§ ABOUT THIS EXERCISE
From the records below, print exactly the lines starting at the one containing "i d gid p.ops p.id)" and ending at the one containing "it read at issue. -/", ends included, and nothing else.

_ _ _ _

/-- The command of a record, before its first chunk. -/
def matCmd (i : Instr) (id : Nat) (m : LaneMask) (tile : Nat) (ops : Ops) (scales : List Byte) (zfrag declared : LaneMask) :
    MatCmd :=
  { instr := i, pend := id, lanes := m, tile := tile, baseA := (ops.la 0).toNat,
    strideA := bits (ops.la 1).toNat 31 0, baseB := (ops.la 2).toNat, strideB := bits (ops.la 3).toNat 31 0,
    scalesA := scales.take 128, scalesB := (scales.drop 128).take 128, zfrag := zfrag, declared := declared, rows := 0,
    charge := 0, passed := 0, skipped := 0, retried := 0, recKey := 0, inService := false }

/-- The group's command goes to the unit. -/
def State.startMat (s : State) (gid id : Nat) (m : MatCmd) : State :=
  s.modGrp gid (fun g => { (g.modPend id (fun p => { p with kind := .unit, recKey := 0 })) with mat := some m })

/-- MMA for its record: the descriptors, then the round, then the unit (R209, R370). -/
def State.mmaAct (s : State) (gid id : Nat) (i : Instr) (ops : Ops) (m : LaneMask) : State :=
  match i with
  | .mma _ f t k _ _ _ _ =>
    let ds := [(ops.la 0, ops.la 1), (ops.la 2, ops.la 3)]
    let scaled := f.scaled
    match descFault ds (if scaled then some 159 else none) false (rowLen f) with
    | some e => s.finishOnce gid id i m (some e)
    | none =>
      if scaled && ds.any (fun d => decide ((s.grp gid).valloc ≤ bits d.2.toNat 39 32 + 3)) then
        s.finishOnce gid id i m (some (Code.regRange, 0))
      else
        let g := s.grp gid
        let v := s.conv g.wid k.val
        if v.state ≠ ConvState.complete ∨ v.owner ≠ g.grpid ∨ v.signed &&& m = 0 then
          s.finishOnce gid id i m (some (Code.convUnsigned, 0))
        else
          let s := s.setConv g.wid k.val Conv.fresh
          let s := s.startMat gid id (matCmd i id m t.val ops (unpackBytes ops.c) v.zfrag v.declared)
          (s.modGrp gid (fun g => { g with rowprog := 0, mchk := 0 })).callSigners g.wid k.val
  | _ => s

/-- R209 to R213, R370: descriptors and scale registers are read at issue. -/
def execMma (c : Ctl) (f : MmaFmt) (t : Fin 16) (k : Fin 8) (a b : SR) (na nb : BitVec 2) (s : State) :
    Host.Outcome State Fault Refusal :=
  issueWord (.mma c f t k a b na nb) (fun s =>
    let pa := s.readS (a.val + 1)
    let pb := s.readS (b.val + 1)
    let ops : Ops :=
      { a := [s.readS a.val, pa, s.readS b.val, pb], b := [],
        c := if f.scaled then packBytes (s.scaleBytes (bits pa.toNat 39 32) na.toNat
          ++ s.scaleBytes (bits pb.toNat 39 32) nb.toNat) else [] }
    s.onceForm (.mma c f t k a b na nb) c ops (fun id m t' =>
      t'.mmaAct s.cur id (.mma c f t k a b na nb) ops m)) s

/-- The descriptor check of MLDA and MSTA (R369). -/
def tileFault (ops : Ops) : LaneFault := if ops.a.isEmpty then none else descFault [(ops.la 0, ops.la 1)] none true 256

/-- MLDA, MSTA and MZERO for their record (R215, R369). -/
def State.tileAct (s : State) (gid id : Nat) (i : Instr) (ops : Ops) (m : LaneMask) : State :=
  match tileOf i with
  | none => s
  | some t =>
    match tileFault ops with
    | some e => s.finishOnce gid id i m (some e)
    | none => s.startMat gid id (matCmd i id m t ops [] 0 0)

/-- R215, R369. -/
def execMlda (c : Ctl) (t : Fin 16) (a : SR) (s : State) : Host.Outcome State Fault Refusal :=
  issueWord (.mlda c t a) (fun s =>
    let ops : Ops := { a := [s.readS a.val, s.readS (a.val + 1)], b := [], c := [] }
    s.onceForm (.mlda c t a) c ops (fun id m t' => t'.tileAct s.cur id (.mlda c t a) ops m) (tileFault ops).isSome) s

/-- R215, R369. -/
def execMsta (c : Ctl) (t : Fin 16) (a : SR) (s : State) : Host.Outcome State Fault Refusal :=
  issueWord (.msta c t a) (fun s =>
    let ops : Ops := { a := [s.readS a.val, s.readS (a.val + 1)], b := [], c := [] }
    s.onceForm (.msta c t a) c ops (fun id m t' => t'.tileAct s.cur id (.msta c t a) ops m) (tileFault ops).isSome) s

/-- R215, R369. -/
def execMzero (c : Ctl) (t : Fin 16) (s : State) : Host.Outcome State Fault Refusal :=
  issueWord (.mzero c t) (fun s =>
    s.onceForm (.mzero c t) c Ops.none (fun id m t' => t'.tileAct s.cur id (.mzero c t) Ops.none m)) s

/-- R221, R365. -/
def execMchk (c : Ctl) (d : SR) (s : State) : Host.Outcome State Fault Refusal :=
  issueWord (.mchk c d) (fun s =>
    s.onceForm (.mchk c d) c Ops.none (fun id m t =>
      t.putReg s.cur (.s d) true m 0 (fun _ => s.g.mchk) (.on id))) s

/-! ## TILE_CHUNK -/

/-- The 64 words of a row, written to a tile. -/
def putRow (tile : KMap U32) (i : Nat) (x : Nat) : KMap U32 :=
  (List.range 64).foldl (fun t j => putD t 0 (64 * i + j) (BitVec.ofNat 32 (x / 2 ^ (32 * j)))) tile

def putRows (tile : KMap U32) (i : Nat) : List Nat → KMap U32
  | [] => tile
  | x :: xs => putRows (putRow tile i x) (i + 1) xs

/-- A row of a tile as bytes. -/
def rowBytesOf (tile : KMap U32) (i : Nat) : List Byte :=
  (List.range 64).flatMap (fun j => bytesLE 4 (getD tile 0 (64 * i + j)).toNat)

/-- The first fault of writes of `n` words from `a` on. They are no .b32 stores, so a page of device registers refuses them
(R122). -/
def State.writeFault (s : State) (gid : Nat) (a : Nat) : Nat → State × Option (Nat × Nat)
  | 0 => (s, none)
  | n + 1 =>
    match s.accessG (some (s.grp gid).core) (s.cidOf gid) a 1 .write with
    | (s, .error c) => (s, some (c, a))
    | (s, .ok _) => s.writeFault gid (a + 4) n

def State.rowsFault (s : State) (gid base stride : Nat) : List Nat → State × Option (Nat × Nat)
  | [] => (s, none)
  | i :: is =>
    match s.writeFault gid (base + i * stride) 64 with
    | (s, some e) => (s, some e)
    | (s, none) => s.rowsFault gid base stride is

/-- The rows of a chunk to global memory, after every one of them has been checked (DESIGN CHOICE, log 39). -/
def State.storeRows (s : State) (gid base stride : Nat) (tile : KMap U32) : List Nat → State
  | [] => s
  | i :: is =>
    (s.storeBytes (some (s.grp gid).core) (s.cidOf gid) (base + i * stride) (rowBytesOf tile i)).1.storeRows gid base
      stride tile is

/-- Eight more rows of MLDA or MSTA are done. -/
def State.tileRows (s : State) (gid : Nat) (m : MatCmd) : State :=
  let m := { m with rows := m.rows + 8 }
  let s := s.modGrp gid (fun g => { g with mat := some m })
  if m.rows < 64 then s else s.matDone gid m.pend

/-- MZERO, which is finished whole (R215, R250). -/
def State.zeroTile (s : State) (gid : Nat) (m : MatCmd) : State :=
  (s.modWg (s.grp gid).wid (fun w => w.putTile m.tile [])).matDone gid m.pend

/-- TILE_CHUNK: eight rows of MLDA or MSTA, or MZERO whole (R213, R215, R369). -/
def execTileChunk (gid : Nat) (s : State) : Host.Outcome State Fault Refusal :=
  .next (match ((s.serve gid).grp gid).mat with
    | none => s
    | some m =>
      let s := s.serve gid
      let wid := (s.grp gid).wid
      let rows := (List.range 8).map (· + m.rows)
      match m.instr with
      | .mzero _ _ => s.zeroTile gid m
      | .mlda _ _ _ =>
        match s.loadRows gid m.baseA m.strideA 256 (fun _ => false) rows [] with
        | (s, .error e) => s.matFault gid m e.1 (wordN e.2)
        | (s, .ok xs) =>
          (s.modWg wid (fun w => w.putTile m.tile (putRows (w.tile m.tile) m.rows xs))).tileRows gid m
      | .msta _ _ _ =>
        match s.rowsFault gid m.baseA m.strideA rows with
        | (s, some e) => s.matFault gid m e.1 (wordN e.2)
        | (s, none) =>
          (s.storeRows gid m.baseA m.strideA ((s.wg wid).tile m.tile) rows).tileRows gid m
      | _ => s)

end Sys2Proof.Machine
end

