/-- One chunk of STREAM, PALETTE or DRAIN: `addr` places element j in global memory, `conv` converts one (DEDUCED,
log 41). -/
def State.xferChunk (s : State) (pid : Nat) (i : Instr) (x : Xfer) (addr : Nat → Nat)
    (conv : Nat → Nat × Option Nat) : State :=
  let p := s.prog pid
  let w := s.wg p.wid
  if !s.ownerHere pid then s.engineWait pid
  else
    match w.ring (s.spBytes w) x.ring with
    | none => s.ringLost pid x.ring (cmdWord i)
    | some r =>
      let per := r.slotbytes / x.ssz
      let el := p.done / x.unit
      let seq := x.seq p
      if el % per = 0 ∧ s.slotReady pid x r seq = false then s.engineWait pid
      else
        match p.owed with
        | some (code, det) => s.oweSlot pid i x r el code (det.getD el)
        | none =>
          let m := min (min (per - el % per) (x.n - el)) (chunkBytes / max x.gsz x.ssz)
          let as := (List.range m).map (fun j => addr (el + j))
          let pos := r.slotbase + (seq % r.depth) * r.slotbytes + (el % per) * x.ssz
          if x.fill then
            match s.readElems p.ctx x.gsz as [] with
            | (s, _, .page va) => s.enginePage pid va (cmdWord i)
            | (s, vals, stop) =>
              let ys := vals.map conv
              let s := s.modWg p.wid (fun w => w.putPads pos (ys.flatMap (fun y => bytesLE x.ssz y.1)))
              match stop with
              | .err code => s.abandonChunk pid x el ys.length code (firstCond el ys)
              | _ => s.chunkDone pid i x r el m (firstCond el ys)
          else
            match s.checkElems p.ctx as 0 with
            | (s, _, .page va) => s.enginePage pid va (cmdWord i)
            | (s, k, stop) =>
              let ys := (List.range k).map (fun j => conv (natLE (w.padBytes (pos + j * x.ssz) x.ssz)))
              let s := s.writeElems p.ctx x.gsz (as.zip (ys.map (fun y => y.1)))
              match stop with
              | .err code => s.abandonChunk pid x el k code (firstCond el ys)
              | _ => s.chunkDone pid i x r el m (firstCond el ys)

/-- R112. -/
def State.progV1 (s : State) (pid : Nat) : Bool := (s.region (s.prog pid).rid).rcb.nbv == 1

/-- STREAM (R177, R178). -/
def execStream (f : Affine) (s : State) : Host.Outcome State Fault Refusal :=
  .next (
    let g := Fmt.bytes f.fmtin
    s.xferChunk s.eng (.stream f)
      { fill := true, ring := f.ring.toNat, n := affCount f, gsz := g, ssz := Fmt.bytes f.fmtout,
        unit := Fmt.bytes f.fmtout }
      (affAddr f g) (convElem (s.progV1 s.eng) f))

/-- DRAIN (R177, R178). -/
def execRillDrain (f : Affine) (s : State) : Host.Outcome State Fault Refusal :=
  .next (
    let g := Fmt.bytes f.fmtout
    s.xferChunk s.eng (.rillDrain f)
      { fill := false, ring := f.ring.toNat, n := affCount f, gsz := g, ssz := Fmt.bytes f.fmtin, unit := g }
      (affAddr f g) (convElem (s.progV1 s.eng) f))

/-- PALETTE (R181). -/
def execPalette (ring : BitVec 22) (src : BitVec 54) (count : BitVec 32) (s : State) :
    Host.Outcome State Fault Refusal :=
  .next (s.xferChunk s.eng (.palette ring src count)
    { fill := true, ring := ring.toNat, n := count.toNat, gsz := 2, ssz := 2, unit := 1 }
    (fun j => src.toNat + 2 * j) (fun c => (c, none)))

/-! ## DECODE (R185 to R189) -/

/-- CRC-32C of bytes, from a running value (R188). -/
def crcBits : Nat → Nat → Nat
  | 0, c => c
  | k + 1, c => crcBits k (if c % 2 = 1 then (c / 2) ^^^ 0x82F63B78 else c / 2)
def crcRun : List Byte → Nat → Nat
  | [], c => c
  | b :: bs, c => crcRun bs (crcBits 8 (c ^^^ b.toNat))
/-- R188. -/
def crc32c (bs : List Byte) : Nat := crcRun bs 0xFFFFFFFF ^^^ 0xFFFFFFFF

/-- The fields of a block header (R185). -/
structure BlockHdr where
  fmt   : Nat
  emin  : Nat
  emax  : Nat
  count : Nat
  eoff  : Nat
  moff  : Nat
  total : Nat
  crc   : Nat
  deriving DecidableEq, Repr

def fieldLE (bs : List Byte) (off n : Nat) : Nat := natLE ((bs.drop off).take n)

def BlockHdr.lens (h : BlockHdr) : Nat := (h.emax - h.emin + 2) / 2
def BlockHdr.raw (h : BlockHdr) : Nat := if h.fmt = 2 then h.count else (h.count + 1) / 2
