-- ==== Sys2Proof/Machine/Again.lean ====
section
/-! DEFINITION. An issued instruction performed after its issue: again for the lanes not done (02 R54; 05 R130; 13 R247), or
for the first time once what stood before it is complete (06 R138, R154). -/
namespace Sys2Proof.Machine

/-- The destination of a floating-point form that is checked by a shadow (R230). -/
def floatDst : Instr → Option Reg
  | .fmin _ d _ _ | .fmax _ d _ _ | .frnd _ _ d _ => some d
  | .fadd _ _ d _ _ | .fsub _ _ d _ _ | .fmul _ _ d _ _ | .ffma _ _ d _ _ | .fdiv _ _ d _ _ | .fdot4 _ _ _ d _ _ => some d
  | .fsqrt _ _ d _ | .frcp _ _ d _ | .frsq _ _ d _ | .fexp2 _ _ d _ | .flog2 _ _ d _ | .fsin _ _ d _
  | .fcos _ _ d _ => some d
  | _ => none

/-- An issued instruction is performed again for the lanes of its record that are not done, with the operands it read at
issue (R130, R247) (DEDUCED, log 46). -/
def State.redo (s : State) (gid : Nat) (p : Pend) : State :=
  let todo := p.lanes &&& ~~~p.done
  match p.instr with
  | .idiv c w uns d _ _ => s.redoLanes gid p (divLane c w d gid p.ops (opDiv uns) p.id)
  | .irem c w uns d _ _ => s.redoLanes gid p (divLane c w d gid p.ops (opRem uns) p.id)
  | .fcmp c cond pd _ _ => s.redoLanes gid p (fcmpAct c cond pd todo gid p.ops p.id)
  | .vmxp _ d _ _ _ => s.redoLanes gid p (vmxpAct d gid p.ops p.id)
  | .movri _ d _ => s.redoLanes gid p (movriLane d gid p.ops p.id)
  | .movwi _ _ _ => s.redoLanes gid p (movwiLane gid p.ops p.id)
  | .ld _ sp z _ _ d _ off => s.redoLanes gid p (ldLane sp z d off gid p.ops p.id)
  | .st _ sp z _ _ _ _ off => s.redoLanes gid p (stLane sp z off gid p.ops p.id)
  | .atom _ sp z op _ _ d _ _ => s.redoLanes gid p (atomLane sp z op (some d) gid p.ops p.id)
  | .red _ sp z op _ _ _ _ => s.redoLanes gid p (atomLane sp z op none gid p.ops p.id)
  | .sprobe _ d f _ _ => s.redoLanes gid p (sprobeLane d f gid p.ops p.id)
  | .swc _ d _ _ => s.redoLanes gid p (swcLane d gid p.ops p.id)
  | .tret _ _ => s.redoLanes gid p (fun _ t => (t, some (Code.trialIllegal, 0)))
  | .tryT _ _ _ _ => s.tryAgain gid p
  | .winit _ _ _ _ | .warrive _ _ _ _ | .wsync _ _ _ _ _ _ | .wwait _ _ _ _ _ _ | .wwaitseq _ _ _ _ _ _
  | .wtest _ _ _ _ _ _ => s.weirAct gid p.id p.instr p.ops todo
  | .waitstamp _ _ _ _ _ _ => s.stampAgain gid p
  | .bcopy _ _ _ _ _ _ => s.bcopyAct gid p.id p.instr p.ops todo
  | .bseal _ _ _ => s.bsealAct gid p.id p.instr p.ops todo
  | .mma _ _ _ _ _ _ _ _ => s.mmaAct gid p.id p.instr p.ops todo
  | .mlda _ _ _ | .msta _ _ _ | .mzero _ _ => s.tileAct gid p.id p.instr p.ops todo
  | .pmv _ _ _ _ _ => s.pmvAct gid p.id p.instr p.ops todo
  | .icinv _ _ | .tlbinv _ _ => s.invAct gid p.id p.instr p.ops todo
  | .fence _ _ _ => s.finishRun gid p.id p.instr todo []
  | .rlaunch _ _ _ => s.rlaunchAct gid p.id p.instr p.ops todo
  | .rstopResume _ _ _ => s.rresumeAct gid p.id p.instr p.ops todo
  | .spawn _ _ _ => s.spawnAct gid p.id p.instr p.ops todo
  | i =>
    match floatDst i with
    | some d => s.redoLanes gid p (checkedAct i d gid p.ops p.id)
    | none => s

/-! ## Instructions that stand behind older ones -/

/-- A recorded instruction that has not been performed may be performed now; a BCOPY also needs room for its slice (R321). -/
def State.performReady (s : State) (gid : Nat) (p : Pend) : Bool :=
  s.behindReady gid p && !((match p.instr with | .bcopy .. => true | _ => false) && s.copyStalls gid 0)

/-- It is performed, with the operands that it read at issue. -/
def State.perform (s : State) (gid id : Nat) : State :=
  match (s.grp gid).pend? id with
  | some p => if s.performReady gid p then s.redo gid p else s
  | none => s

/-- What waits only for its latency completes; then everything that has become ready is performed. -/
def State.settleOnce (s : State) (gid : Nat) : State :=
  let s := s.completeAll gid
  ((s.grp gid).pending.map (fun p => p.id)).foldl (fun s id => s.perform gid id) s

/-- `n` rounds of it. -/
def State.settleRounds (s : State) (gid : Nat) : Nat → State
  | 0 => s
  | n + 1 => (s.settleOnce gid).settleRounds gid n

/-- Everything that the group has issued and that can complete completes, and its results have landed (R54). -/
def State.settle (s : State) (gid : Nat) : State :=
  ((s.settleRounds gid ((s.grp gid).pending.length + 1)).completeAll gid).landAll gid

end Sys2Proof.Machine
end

_ _ _ _

§ ANSWER SECTION
    | some d => s.redoLanes gid p (checkedAct i d gid p.ops p.id)
    | none => s

/-! ## Instructions that stand behind older ones -/

/-- A recorded instruction that has not been performed may be performed now; a BCOPY also needs room for its slice (R321). -/
def State.performReady (s : State) (gid : Nat) (p : Pend) : Bool :=
  s.behindReady gid p && !((match p.instr with | .bcopy .. => true | _ => false) && s.copyStalls gid 0)

/-- It is performed, with the operands that it read at issue. -/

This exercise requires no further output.